When the grizzly saw her, his wicked little dark eyes glowed suddenly red, and he came up with a lumbering rush. With his gigantic, furry bulk, it looked as if he must instantly annihilate the slim, light creature that opposed him. It was a dreadful place to give battle, on that straight shelf of rock overhanging a sheer drop of perhaps a thousand feet. But scorn and rage together blinded the sagacity of the bear. With a grunt he charged.

Not until he was within ten feet of her did the crouching puma stir. Then she shot into the air, as if hurled up by the release of a mighty spring. Quick as a flash the grizzly shrank backward upon his haunches and swept up a huge black paw to parry the assault. But he was not quite quick enough. The puma’s spring overreached his guard. She landed fairly upon his back, facing his tail; but in the fraction of a second she had whirled about and was tearing at his throat with teeth and claws, while the terrible talons of her hinder paws ripped at his flanks.

With a roar of pain and amazement the grizzly struggled to shake her off, clutching and striking at her with paws that at one blow could smash in the skull of the most powerful bull. But he could not reach her. Then he reared up, and threw himself backwards against the face of the rock, striving to crush her under his enormous weight. And in this he almost succeeded. Just in time, she writhed around and outward, but not quite far enough, for one paw was caught and ground to a pulp. But at the next instant, thrust back from the rock by his own effort, the bear toppled outward over the brink of the shelf. Grappling madly to save himself, he caught only the bowed loins of the puma, who now sank her teeth once more into his throat, while her rending claws seemed to tear him everywhere at once. He crushed her in his grip; and in a dreadful ball of screeching, roaring, biting, mangling rage the two plunged downward into the dim abyss. Once, still locked in the death-grip, they struck upon a jutting rock, and bounded far out into space. Then, as the ball rolled over in falling, it came apart; and separated now, though still very close together, the two bodies fell sprawlingly, and vanished into the blue-shadowed deeps which the dawn had not yet reached.

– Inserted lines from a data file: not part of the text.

-- ==== Sys2Proof/Safety.lean ====
section
/-!
DEFINITION. The terms that statements about the block are made in: when a register command reaches its block, what a command changes,
and the invariants of the state.
-/

namespace Sys2Proof.Machine

/-- A register command of master `m` at offset `off` reaches its block: the write arrives (R153, R497), the access table of the target
gives the permission (R390), and the block is not held in block reset (R430). -/
abbrev State.accepts (s : State) (m off bit : Nat) : Prop :=
  s.takes m = true ∧ s.may (off / 0x10000) m bit = true ∧ s.heldBlk (blkOf off) = false

/-- A read of master `m` at offset `off` is answered with data (R390, R497). -/
abbrev State.gives (s : State) (m off : Nat) : Prop :=
  s.decodes m = true ∧ s.may (off / 0x10000) m permR = true

/-- The register file is in its one canonical form: keys rising, no field listed at its reset value. -/
abbrev State.Canon (s : State) : Prop := Sparse.wf 0 s.regs = true

/-- DT with its fraction, in 2⁻³² ns (R33). -/
def State.dtFine (s : State) : Nat := s.tb.dt.toNat * 2 ^ 32 + s.tb.frac.toNat

/-- From `s` to `t` every register field keeps its value, but those listed. -/
def State.keepsRegs (s t : State) (l : List Fld) : Prop := ∀ f : Fld, f.key ∉ l.map Fld.key → t.rd f = s.rd f

/-- Entry `e` has been fetched from SQ `q` in which no other entry stands; its job, if it is to stand there still, is `jobs` (R297, R308,
R309). -/
def State.entryTaken (s : State) (q : Nat) (e : Entry) (jobs : List Job) (head : Nat) : State :=
  let r := s.sq q
  let t := s.setSq q { r with fetch := (r.fetch + e.units) % s.sqSize q, jobs := jobs, stop := .none }
  (({ t with qe := { t.qe with nextJob := t.qe.nextJob + 1 } }).takeTurn q e.units).wr (F.QE_SQ_HEAD q) head

/-- The job of an entry that is fetched now. -/
def State.newJob (s : State) (q : Nat) (e : Entry) (rung : Nat) (started : Bool) (done : Option JobEnd) : Job :=
  ⟨s.qe.nextJob, (s.sq q).fetch, e.opcode, e.units, e.tag, e.compl, rung, started, done, false⟩

/-- Entry `e` has been fetched from SQ `q` in which no other entry stands, and its job has ended with a status and results (R308 to
R312): one that failed completes SOLO, and one that closes its batch completes it. -/
def State.entryEnds (s : State) (q : Nat) (e : Entry) (status result result2 : Nat) : State :=
  let next := ((s.sq q).fetch + e.units) % s.sqSize q
  let job := s.newJob q e 7 true (some ⟨status, 0, result, result2⟩)
  let t := s.entryTaken q e (if e.compl then [] else [job]) next
  let cqe (flags info : Nat) : Cqe := ⟨1, result, result2, e.tag, s.sqShown q, next, (s.sq q).fetch, status, flags, info, 0⟩
  let t1 := if status = 0 then t else t.post rankJob q 7 (cqe 4 0)
  if e.compl then t1.post rankJob q 7 (cqe 1 (1 + if status = 0 then 0 else 65536)) else t1

/-- Entry `e` has been fetched from SQ `q` in which no other entry stands, and its job has not ended. -/
def State.entryRuns (s : State) (q : Nat) (e : Entry) (rung : Nat) (started : Bool) : State :=
  s.entryTaken q e [s.newJob q e rung started none]
    (if started then ((s.sq q).fetch + e.units) % s.sqSize q else (s.sq q).fetch)

end Sys2Proof.Machine
end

Upon this sudden and terrible ending of the fight appeared a bearded frontiersman who had been trailing the grizzly for half an hour and waiting for light enough to secure a sure shot. With something like awe in his face he came, and knelt down, with hands gripping cautiously, and peered over the dreadful brink. “Gee! But that there cat was game!” he muttered, drawing back and sweeping a comprehensive gaze across the stupendous landscape, as if challenging denial of his statement. Obviously the silences were of the same opinion, for there came no suggestion of dissent. Carefully he rose to his feet and pressed on towards the cave.

Without hesitation he entered, for he knew that the puma’s mate some weeks before had been shot, far down in the valley. He found the kittens asleep and began to fondle them. At his touch, and the smell of him, they awoke, spitting and clawing with all their mother’s courage. Young as they were, their claws drew blood abundantly. “Gritty little devils!” growled the man good-naturedly, snatching back his hand and wiping the blood on his trouser-leg. Then he took off his coat, threw it over the troublesome youngsters, rolled them in it securely, so that not one protesting claw could get out, and started back to the camp with the grumbling and uneasy bundle in his arms.

Three months later, the two puma cubs, sleek, fat, full of gayety as two kittens of like age, and convinced by this time that man was the source and origin of all good things, were sold to a travelling collector. One, the female, was sent down to a zoölogical garden on the Pacific coast. The other, the male, much the larger and at the same time the more even-tempered and amenable to teaching, found its way to the cages of an animal-trainer in the East.